[[ Source information, beginning ]]
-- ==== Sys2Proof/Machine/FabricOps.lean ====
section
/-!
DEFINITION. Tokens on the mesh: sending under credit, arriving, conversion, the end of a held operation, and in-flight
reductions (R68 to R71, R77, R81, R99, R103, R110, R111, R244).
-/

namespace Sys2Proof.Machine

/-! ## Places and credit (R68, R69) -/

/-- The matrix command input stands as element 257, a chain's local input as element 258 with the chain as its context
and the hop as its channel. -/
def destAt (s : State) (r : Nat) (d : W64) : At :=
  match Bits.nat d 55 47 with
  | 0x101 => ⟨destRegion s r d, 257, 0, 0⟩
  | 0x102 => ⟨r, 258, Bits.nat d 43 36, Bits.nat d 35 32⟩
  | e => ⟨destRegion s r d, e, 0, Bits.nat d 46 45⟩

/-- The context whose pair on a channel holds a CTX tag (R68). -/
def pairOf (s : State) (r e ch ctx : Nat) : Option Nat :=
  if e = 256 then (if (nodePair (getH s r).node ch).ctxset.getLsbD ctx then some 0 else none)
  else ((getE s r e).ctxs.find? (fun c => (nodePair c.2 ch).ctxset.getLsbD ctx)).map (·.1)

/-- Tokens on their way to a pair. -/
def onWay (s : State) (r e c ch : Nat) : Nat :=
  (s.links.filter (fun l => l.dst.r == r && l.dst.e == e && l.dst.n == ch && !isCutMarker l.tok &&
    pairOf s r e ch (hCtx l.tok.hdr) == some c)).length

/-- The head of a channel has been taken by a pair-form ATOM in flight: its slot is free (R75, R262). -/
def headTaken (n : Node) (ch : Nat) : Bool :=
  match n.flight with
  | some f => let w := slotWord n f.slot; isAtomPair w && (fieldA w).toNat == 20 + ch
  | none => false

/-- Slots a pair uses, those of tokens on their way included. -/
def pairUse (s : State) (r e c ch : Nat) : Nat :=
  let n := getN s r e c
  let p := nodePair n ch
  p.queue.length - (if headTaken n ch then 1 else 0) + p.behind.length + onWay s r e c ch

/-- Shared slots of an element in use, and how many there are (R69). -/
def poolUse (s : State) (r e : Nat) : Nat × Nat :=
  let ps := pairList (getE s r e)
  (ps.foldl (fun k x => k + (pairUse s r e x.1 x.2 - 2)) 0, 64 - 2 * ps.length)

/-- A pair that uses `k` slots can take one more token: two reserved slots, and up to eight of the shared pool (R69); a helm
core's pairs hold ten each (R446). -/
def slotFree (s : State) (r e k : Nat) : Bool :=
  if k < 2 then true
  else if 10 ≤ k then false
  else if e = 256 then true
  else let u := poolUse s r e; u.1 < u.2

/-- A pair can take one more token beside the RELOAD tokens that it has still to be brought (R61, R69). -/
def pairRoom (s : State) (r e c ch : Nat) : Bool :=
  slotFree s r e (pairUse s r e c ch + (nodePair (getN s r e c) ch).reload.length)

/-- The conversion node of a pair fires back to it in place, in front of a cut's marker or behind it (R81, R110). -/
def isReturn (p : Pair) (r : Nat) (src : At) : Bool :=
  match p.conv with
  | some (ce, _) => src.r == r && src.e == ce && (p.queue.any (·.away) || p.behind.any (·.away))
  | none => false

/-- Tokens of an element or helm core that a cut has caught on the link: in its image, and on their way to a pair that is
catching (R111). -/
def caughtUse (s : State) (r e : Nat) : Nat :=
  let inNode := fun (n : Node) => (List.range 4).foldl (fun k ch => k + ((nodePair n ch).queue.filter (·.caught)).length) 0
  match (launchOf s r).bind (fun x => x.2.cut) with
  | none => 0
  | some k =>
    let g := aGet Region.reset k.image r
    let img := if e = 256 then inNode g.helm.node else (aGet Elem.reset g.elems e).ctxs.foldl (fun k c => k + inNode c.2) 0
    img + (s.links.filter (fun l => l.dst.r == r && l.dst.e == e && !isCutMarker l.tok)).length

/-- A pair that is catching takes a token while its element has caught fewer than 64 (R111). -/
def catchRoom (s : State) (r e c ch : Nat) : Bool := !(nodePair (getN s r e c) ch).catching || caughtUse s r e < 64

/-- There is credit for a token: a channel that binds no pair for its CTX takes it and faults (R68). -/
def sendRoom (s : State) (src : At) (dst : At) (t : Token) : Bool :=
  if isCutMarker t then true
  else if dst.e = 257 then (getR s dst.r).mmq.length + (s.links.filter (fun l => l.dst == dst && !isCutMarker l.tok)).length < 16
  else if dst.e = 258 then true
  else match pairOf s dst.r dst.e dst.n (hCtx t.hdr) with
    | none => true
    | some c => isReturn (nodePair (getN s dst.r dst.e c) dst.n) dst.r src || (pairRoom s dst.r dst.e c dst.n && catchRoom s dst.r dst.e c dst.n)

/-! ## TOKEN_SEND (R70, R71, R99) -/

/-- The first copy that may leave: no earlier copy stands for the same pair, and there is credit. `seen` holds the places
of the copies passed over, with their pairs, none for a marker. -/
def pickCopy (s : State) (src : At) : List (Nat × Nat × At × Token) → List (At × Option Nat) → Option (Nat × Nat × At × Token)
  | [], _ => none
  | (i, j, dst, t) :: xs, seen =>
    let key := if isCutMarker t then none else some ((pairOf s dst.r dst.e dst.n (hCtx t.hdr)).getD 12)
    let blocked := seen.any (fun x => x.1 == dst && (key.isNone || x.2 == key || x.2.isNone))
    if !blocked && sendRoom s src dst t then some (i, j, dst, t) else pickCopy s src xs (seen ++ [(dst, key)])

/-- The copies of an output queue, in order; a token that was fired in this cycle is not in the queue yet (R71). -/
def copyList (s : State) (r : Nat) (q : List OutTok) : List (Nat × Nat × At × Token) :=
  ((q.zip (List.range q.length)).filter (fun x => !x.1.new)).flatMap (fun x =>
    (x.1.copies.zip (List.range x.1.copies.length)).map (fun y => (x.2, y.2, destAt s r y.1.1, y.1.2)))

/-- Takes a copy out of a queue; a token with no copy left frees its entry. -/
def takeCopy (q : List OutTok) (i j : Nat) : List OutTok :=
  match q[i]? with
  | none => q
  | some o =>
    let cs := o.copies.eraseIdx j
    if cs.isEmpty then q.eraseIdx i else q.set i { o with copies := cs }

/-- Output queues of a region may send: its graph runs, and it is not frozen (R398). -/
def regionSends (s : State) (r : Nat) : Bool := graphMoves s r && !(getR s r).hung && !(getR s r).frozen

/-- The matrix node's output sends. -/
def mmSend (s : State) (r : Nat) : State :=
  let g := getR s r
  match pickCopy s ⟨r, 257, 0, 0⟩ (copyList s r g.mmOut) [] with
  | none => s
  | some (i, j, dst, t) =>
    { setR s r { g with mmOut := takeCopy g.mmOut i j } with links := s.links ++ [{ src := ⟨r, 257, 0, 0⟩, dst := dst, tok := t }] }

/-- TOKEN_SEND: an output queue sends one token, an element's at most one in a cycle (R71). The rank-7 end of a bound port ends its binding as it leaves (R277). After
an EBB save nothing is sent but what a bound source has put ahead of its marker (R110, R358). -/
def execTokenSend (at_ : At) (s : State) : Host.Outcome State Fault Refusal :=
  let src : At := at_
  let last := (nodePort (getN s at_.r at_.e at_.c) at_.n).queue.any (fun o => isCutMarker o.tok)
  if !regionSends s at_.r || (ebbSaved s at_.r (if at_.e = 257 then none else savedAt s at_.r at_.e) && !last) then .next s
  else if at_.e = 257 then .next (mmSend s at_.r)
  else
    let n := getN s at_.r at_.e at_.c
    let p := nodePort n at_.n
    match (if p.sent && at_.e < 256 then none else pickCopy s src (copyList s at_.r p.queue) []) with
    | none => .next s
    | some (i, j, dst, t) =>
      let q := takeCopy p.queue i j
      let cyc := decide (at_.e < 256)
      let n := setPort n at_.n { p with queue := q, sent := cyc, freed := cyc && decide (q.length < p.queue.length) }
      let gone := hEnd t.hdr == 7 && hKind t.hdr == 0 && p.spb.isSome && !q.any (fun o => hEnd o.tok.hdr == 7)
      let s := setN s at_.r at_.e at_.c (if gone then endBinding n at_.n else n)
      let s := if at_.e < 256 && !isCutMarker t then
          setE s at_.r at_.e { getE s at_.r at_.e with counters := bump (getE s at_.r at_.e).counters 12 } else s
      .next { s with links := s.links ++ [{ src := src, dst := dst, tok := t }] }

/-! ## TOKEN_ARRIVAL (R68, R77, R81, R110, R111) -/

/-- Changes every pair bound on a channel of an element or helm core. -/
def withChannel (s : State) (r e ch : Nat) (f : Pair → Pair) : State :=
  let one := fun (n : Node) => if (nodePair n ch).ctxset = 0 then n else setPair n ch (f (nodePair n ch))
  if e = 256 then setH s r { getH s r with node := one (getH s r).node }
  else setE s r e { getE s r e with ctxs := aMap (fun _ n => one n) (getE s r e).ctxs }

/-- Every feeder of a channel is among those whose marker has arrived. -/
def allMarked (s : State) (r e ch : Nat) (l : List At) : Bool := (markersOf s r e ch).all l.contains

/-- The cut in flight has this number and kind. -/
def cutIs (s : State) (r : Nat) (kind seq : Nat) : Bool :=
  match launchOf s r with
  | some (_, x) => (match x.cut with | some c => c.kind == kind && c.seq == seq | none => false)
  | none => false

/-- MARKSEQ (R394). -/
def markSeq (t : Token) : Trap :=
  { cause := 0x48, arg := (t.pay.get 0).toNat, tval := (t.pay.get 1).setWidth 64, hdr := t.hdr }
[[ Source information, end ]]
[[ Source information, beginning ]]
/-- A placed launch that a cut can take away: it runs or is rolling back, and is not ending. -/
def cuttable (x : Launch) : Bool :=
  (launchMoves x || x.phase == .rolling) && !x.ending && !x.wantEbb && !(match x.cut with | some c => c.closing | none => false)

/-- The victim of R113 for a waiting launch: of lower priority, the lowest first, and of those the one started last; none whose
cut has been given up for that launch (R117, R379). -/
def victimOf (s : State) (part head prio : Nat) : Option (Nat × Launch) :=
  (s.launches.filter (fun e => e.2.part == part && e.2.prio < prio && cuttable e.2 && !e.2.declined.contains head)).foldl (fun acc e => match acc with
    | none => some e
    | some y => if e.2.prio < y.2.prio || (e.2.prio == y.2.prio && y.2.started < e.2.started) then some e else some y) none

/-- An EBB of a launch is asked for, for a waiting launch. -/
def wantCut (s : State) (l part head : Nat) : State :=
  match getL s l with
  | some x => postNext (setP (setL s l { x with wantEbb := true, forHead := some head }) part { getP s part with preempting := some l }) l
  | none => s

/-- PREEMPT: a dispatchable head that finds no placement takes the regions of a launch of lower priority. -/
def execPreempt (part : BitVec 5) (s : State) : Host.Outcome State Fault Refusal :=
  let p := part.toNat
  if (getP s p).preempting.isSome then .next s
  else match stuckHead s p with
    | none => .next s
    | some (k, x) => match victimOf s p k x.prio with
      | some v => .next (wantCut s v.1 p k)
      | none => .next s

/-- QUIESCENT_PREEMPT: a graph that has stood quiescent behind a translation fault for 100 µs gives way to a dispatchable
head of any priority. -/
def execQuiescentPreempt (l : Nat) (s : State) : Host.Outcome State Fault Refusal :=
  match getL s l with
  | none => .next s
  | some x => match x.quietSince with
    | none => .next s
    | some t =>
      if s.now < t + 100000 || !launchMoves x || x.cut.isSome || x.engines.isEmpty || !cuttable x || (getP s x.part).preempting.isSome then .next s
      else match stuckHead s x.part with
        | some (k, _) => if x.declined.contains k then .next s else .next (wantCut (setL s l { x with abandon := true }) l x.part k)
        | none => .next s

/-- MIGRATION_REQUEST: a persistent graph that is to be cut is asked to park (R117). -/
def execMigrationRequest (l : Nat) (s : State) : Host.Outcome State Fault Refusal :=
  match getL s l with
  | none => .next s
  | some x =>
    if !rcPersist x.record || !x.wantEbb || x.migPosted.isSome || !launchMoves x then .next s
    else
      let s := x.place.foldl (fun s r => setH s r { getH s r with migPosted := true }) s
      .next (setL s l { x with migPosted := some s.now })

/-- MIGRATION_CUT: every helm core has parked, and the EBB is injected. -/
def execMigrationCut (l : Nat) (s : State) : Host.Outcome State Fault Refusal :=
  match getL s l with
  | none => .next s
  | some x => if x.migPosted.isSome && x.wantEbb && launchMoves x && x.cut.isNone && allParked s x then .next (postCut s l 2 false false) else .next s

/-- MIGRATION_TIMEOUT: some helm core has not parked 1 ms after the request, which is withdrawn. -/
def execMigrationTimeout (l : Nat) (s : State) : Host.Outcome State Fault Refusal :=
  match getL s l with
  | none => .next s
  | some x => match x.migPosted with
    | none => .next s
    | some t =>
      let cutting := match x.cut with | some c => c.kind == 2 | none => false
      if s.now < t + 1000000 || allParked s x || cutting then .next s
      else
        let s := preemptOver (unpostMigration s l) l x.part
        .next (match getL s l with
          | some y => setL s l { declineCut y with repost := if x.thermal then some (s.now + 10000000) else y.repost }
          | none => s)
[[ Source information, end ]]
[Task goal] Would you please write out, exactly and with no other lines, the stretch of the listing above from the line containing "-- ==== Sys2Proof/Machine/FabricOps.lean" through the line containing "else ((getE s"?

[Your solution]
-- ==== Sys2Proof/Machine/FabricOps.lean ====
section
/-!
DEFINITION. Tokens on the mesh: sending under credit, arriving, conversion, the end of a held operation, and in-flight
reductions (R68 to R71, R77, R81, R99, R103, R110, R111, R244).
-/

namespace Sys2Proof.Machine

/-! ## Places and credit (R68, R69) -/

/-- The matrix command input stands as element 257, a chain's local input as element 258 with the chain as its context
and the hop as its channel. -/
def destAt (s : State) (r : Nat) (d : W64) : At :=
  match Bits.nat d 55 47 with
  | 0x101 => ⟨destRegion s r d, 257, 0, 0⟩
  | 0x102 => ⟨r, 258, Bits.nat d 43 36, Bits.nat d 35 32⟩
  | e => ⟨destRegion s r d, e, 0, Bits.nat d 46 45⟩

/-- The context whose pair on a channel holds a CTX tag (R68). -/
def pairOf (s : State) (r e ch ctx : Nat) : Option Nat :=
  if e = 256 then (if (nodePair (getH s r).node ch).ctxset.getLsbD ctx then some 0 else none)
  else ((getE s r e).ctxs.find? (fun c => (nodePair c.2 ch).ctxset.getLsbD ctx)).map (·.1)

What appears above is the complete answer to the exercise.